**Data extract:**
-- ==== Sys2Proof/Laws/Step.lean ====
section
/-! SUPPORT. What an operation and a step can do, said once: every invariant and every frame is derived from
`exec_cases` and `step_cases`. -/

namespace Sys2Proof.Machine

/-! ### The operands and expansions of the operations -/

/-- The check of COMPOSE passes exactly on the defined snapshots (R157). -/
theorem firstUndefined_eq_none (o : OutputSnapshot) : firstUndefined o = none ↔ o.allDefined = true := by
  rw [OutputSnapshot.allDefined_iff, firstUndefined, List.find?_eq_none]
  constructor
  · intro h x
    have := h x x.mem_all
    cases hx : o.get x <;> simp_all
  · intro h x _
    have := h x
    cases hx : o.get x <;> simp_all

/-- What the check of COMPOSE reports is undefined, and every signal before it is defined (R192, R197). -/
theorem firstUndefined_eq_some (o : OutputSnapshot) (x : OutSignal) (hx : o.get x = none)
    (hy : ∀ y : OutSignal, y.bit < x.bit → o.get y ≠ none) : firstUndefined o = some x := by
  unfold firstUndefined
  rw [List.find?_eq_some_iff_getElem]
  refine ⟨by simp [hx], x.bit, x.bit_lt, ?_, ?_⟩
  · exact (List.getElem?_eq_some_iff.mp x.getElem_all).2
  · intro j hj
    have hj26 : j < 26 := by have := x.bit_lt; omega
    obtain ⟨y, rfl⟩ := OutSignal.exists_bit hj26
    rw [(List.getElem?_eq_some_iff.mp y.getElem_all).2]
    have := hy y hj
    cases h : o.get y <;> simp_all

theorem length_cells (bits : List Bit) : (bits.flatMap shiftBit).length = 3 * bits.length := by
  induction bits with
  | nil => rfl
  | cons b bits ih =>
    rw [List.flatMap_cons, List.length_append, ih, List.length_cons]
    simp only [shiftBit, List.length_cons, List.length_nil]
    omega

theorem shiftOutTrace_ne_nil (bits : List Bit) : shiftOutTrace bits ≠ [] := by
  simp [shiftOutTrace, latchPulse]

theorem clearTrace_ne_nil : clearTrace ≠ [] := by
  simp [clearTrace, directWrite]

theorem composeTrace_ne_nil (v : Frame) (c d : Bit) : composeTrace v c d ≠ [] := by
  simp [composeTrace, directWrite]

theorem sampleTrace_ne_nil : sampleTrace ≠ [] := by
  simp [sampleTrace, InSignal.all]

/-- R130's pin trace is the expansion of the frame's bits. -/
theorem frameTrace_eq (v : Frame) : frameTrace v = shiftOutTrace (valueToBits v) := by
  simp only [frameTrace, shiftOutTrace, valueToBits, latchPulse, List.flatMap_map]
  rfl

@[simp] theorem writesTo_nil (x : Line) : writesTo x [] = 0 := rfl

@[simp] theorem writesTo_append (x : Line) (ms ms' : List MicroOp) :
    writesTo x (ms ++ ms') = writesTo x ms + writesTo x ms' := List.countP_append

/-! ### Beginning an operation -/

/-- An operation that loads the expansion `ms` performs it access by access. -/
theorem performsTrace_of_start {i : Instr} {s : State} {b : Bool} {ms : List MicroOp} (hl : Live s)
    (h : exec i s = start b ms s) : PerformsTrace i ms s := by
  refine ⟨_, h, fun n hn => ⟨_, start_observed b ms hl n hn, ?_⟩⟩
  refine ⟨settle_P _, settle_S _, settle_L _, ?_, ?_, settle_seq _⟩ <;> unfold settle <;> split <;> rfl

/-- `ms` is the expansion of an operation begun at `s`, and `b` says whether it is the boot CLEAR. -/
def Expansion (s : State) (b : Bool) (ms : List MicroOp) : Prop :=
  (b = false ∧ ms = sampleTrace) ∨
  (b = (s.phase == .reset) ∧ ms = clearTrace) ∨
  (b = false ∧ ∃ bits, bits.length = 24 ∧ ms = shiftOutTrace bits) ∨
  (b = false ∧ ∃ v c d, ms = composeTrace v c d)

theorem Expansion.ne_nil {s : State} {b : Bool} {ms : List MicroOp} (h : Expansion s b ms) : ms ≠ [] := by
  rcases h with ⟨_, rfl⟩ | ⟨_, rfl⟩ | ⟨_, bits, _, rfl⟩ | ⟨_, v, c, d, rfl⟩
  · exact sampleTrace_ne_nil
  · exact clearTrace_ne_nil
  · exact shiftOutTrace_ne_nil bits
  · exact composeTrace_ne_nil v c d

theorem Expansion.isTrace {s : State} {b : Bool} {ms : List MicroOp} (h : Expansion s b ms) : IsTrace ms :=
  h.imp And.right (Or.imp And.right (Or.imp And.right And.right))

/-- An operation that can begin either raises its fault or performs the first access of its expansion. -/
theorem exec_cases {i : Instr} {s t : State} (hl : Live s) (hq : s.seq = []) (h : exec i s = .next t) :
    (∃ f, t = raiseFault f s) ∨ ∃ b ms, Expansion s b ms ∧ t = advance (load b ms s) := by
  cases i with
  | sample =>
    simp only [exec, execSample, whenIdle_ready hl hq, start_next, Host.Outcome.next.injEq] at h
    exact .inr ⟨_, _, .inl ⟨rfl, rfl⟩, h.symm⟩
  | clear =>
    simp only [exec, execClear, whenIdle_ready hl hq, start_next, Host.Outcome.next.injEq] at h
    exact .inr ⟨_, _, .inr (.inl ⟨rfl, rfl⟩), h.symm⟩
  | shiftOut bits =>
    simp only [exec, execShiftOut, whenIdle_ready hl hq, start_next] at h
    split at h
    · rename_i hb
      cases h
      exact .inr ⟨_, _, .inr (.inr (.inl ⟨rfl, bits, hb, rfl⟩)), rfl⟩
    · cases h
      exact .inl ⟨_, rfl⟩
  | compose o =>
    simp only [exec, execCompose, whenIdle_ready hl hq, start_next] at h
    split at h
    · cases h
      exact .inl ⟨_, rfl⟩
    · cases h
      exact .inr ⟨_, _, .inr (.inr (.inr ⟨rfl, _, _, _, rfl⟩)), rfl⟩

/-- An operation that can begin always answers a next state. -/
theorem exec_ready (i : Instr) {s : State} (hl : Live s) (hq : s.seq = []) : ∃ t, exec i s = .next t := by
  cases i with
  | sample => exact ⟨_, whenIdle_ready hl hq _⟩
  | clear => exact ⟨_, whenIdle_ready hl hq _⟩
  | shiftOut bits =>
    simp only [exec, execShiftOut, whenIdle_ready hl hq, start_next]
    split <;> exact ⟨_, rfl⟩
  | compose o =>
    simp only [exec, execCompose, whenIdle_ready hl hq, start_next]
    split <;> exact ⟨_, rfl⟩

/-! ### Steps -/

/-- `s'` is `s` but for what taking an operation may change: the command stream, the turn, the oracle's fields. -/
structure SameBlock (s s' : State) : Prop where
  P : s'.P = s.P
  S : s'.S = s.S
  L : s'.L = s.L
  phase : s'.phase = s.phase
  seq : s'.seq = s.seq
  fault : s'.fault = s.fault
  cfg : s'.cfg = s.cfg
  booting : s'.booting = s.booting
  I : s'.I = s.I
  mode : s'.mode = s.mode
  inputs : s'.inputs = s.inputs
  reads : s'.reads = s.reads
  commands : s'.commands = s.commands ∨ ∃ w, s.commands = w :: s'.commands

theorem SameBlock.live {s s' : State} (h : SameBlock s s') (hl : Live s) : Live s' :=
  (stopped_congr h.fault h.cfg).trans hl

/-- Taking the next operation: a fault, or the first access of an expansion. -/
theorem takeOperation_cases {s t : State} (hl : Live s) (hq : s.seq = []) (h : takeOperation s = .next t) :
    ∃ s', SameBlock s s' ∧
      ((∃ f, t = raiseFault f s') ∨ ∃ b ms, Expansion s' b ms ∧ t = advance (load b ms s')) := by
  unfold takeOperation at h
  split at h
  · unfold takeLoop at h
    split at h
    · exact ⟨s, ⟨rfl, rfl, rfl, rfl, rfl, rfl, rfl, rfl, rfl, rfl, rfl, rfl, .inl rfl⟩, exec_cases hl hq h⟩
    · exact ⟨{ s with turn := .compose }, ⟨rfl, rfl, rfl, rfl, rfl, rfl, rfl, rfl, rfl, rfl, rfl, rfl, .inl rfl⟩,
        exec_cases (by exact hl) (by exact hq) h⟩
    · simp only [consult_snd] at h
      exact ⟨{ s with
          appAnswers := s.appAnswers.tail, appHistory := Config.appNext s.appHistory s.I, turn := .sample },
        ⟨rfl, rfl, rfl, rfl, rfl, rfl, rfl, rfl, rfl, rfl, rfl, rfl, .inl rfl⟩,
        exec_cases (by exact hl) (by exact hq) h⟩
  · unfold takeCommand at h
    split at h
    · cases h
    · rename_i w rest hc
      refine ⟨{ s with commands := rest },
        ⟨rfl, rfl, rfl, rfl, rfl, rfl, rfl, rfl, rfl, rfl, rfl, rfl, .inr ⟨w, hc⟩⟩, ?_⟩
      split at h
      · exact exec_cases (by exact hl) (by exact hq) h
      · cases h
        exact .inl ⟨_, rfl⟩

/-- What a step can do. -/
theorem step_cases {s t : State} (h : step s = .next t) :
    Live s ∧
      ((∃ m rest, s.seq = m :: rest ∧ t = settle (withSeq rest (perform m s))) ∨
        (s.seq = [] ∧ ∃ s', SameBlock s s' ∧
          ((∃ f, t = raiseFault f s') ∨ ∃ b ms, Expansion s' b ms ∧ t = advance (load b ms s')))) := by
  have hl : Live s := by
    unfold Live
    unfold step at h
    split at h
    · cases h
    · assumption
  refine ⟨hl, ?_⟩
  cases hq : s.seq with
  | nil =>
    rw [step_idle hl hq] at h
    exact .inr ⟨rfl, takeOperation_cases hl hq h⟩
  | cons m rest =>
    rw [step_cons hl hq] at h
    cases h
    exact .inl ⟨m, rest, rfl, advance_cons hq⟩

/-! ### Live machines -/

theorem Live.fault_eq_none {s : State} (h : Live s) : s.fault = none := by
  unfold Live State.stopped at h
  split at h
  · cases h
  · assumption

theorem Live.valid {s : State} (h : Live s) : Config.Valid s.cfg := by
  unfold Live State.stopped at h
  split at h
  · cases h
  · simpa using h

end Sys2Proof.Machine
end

* * *

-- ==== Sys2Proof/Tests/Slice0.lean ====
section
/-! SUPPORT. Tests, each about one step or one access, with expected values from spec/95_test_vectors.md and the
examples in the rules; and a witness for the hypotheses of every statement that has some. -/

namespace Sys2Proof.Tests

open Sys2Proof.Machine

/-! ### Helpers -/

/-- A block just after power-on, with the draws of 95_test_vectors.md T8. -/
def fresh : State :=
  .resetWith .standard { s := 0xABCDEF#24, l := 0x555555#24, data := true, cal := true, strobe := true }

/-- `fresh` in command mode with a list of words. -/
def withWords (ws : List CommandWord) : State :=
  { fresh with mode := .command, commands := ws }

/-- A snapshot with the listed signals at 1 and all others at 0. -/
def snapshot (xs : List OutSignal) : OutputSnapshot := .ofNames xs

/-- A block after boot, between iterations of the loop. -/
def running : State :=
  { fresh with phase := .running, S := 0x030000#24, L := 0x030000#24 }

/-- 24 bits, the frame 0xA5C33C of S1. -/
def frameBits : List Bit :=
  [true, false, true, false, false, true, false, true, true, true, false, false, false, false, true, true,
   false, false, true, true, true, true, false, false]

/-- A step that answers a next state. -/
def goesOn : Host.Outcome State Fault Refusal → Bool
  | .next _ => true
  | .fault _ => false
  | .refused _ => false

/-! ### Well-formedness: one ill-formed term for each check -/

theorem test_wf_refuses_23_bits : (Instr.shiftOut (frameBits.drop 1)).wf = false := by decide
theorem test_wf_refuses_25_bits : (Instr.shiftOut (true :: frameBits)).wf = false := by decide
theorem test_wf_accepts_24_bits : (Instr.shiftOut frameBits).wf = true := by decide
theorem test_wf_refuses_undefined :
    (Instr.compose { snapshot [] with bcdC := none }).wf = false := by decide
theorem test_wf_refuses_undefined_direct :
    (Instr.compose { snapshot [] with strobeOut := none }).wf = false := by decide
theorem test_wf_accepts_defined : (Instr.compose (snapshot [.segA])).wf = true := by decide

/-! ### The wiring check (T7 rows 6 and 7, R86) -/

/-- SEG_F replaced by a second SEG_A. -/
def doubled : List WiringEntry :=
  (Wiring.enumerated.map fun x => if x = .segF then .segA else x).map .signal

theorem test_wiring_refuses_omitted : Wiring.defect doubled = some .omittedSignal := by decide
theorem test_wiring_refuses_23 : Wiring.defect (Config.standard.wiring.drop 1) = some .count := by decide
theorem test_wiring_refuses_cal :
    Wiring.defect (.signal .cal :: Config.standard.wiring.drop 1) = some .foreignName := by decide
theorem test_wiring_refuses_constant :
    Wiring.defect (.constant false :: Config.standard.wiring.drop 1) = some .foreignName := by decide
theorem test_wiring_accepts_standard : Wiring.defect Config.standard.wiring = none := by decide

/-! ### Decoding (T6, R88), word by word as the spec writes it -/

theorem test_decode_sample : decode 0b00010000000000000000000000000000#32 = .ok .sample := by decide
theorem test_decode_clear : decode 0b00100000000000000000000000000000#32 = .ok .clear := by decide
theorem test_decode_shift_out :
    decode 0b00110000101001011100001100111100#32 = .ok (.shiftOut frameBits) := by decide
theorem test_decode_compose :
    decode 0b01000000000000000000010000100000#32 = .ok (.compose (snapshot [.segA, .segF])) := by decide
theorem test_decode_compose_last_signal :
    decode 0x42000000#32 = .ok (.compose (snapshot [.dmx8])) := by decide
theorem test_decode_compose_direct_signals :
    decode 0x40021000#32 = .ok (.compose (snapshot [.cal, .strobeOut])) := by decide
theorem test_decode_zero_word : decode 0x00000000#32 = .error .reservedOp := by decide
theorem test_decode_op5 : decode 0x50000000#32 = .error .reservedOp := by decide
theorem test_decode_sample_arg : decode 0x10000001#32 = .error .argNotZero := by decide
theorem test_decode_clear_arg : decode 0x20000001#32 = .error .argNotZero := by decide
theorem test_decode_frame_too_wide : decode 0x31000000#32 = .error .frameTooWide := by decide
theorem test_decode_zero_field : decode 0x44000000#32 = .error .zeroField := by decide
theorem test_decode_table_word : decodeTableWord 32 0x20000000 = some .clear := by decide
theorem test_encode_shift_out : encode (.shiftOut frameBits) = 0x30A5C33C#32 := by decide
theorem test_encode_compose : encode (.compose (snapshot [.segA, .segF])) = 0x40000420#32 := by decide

**Task objective:**
Please copy the lines above from the line with "(hy : ∀ y : OutSignal, y.bit" up to and including the line with "refine ⟨settle_P _, settle_S", exactly as written and with nothing else.

**Response box:**
    (hy : ∀ y : OutSignal, y.bit < x.bit → o.get y ≠ none) : firstUndefined o = some x := by
  unfold firstUndefined
  rw [List.find?_eq_some_iff_getElem]
  refine ⟨by simp [hx], x.bit, x.bit_lt, ?_, ?_⟩
  · exact (List.getElem?_eq_some_iff.mp x.getElem_all).2
  · intro j hj
    have hj26 : j < 26 := by have := x.bit_lt; omega
    obtain ⟨y, rfl⟩ := OutSignal.exists_bit hj26
    rw [(List.getElem?_eq_some_iff.mp y.getElem_all).2]
    have := hy y hj
    cases h : o.get y <;> simp_all

theorem length_cells (bits : List Bit) : (bits.flatMap shiftBit).length = 3 * bits.length := by
  induction bits with
  | nil => rfl
  | cons b bits ih =>
    rw [List.flatMap_cons, List.length_append, ih, List.length_cons]
    simp only [shiftBit, List.length_cons, List.length_nil]
    omega

theorem shiftOutTrace_ne_nil (bits : List Bit) : shiftOutTrace bits ≠ [] := by
  simp [shiftOutTrace, latchPulse]

theorem clearTrace_ne_nil : clearTrace ≠ [] := by
  simp [clearTrace, directWrite]

theorem composeTrace_ne_nil (v : Frame) (c d : Bit) : composeTrace v c d ≠ [] := by
  simp [composeTrace, directWrite]

theorem sampleTrace_ne_nil : sampleTrace ≠ [] := by
  simp [sampleTrace, InSignal.all]

/-- R130's pin trace is the expansion of the frame's bits. -/
theorem frameTrace_eq (v : Frame) : frameTrace v = shiftOutTrace (valueToBits v) := by
  simp only [frameTrace, shiftOutTrace, valueToBits, latchPulse, List.flatMap_map]
  rfl

@[simp] theorem writesTo_nil (x : Line) : writesTo x [] = 0 := rfl

@[simp] theorem writesTo_append (x : Line) (ms ms' : List MicroOp) :
    writesTo x (ms ++ ms') = writesTo x ms + writesTo x ms' := List.countP_append

/-! ### Beginning an operation -/

/-- An operation that loads the expansion `ms` performs it access by access. -/
theorem performsTrace_of_start {i : Instr} {s : State} {b : Bool} {ms : List MicroOp} (hl : Live s)
    (h : exec i s = start b ms s) : PerformsTrace i ms s := by
  refine ⟨_, h, fun n hn => ⟨_, start_observed b ms hl n hn, ?_⟩⟩
  refine ⟨settle_P _, settle_S _, settle_L _, ?_, ?_, settle_seq _⟩ <;> unfold settle <;> split <;> rfl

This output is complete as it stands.